- **Your instructions**: Nothing in the records should differ when you write them out again.

- **Available data**:
/-- The result of a shown second can be read off its word 0. -/
theorem triple_resultWord0 {v : Fin 7} {t : Triple} (h0 : 0 ≤ t.seconds) (hm : t.seconds < 2 ^ 48) :
    writtenTriple (resultWord0 v t) = t := by
  have hs : ((BitVec.ofInt 48 t.seconds).toNat : Int) = t.seconds := by
    rw [BitVec.toNat_ofInt]
    omega
  simp only [writtenTriple, resultWord0, recSeconds_mkWord0, recInserted_mkWord0, recFold_mkWord0, hs]

/-- Of two seconds with one result the later shows none (R35). -/
theorem convertPlain_injective {sched : Schedule} {v : Fin 7} {x y : Second} {w : Word}
    (hx : convertPlain sched v x = some w) (hy : convertPlain sched v y = some w) : x = y := by
  obtain ⟨⟨hx0, hxm, hxf, hxe⟩, hwx⟩ := convertPlain_eq_some hx
  obtain ⟨⟨hy0, hym, hyf, hye⟩, hwy⟩ := convertPlain_eq_some hy
  have hr : rawResult sched v x.toNat = rawResult sched v y.toNat := by
    rw [← triple_resultWord0 (v := v) hx0 hxm, ← triple_resultWord0 (v := v) hy0 hym, ← hwx, ← hwy]
  refine BitVec.eq_of_toNat_eq ?_
  rcases Nat.lt_trichotomy x.toNat y.toNat with h | h | h
  · exact absurd hr (hye _ hxf h)
  · exact h
  · exact absurd hr.symm (hxe _ hyf h)

/-- The least second that gives a written triple shows that triple (R35, R50). -/
theorem convertPlain_first {sched : Schedule} {v : Fin 7} {w0 : Word} {x : Nat}
    (h : Found sched v (writtenTriple w0) x) (hleast : ∀ z, Found sched v (writtenTriple w0) z → x ≤ z) :
    convertPlain sched v (BitVec.ofNat 48 x) =
      some (mkWord0 (recSeconds w0) (viewTag v) (recInserted w0) (recFold w0)) := by
  obtain ⟨hf, hm, hr⟩ := h
  have hxn : (BitVec.ofNat 48 x).toNat = x := by rw [BitVec.toNat_ofNat, Nat.mod_eq_of_lt hm]
  have hlt := (recSeconds w0).isLt
  have hshown : Shown sched v (BitVec.ofNat 48 x).toNat := by
    rw [hxn]
    refine ⟨?_, ?_, hf, fun z hz hzx hzr => ?_⟩
    · rw [hr]; exact Int.natCast_nonneg _
    · rw [hr]; simp only [writtenTriple]; omega
    · exact absurd (hleast z ⟨hz, by omega, hzr.trans hr⟩) (by omega)
  rw [convertPlain_shown hshown, hxn, hr]
  simp only [resultWord0, writtenTriple, BitVec.ofInt_natCast, BitVec.ofNat_toNat, BitVec.setWidth_eq]

/-- What inverse conversion stores is the least second that gives the written triple (R50). -/
theorem convertWrite_eq_ok {sched : Schedule} {v : Fin 7} {w0 stored : Word} (h : convertWrite sched v w0 = .ok stored) :
    ∃ x, Found sched v (writtenTriple w0) x ∧ (∀ z, Found sched v (writtenTriple w0) z → x ≤ z) ∧
      stored = mkWord0 (BitVec.ofNat 48 x) tagUniform false false := by
  unfold convertWrite at h
  dsimp only at h
  split at h
  · rename_i x hx
    obtain ⟨hf, hleast⟩ := firstGiving_eq_some.mp hx
    exact ⟨x, hf, hleast, (Except.ok.inj h).symm⟩
  · split at h <;> cases h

- **Your response**:
/-- The result of a shown second can be read off its word 0. -/
theorem triple_resultWord0 {v : Fin 7} {t : Triple} (h0 : 0 ≤ t.seconds) (hm : t.seconds < 2 ^ 48) :
    writtenTriple (resultWord0 v t) = t := by
  have hs : ((BitVec.ofInt 48 t.seconds).toNat : Int) = t.seconds := by
    rw [BitVec.toNat_ofInt]
    omega
  simp only [writtenTriple, resultWord0, recSeconds_mkWord0, recInserted_mkWord0, recFold_mkWord0, hs]

/-- Of two seconds with one result the later shows none (R35). -/
theorem convertPlain_injective {sched : Schedule} {v : Fin 7} {x y : Second} {w : Word}
    (hx : convertPlain sched v x = some w) (hy : convertPlain sched v y = some w) : x = y := by
  obtain ⟨⟨hx0, hxm, hxf, hxe⟩, hwx⟩ := convertPlain_eq_some hx
  obtain ⟨⟨hy0, hym, hyf, hye⟩, hwy⟩ := convertPlain_eq_some hy
  have hr : rawResult sched v x.toNat = rawResult sched v y.toNat := by
    rw [← triple_resultWord0 (v := v) hx0 hxm, ← triple_resultWord0 (v := v) hy0 hym, ← hwx, ← hwy]
  refine BitVec.eq_of_toNat_eq ?_
  rcases Nat.lt_trichotomy x.toNat y.toNat with h | h | h
  · exact absurd hr (hye _ hxf h)
  · exact h
  · exact absurd hr.symm (hxe _ hyf h)

/-- The least second that gives a written triple shows that triple (R35, R50). -/
theorem convertPlain_first {sched : Schedule} {v : Fin 7} {w0 : Word} {x : Nat}
    (h : Found sched v (writtenTriple w0) x) (hleast : ∀ z, Found sched v (writtenTriple w0) z → x ≤ z) :
    convertPlain sched v (BitVec.ofNat 48 x) =
      some (mkWord0 (recSeconds w0) (viewTag v) (recInserted w0) (recFold w0)) := by
  obtain ⟨hf, hm, hr⟩ := h
  have hxn : (BitVec.ofNat 48 x).toNat = x := by rw [BitVec.toNat_ofNat, Nat.mod_eq_of_lt hm]
  have hlt := (recSeconds w0).isLt
  have hshown : Shown sched v (BitVec.ofNat 48 x).toNat := by
    rw [hxn]
    refine ⟨?_, ?_, hf, fun z hz hzx hzr => ?_⟩
    · rw [hr]; exact Int.natCast_nonneg _
    · rw [hr]; simp only [writtenTriple]; omega
    · exact absurd (hleast z ⟨hz, by omega, hzr.trans hr⟩) (by omega)
  rw [convertPlain_shown hshown, hxn, hr]
  simp only [resultWord0, writtenTriple, BitVec.ofInt_natCast, BitVec.ofNat_toNat, BitVec.setWidth_eq]

/-- What inverse conversion stores is the least second that gives the written triple (R50). -/
theorem convertWrite_eq_ok {sched : Schedule} {v : Fin 7} {w0 stored : Word} (h : convertWrite sched v w0 = .ok stored) :
    ∃ x, Found sched v (writtenTriple w0) x ∧ (∀ z, Found sched v (writtenTriple w0) z → x ≤ z) ∧
      stored = mkWord0 (BitVec.ofNat 48 x) tagUniform false false := by
  unfold convertWrite at h
  dsimp only at h
  split at h
  · rename_i x hx
    obtain ⟨hf, hleast⟩ := firstGiving_eq_some.mp hx
    exact ⟨x, hf, hleast, (Except.ok.inj h).symm⟩
  · split at h <;> cases h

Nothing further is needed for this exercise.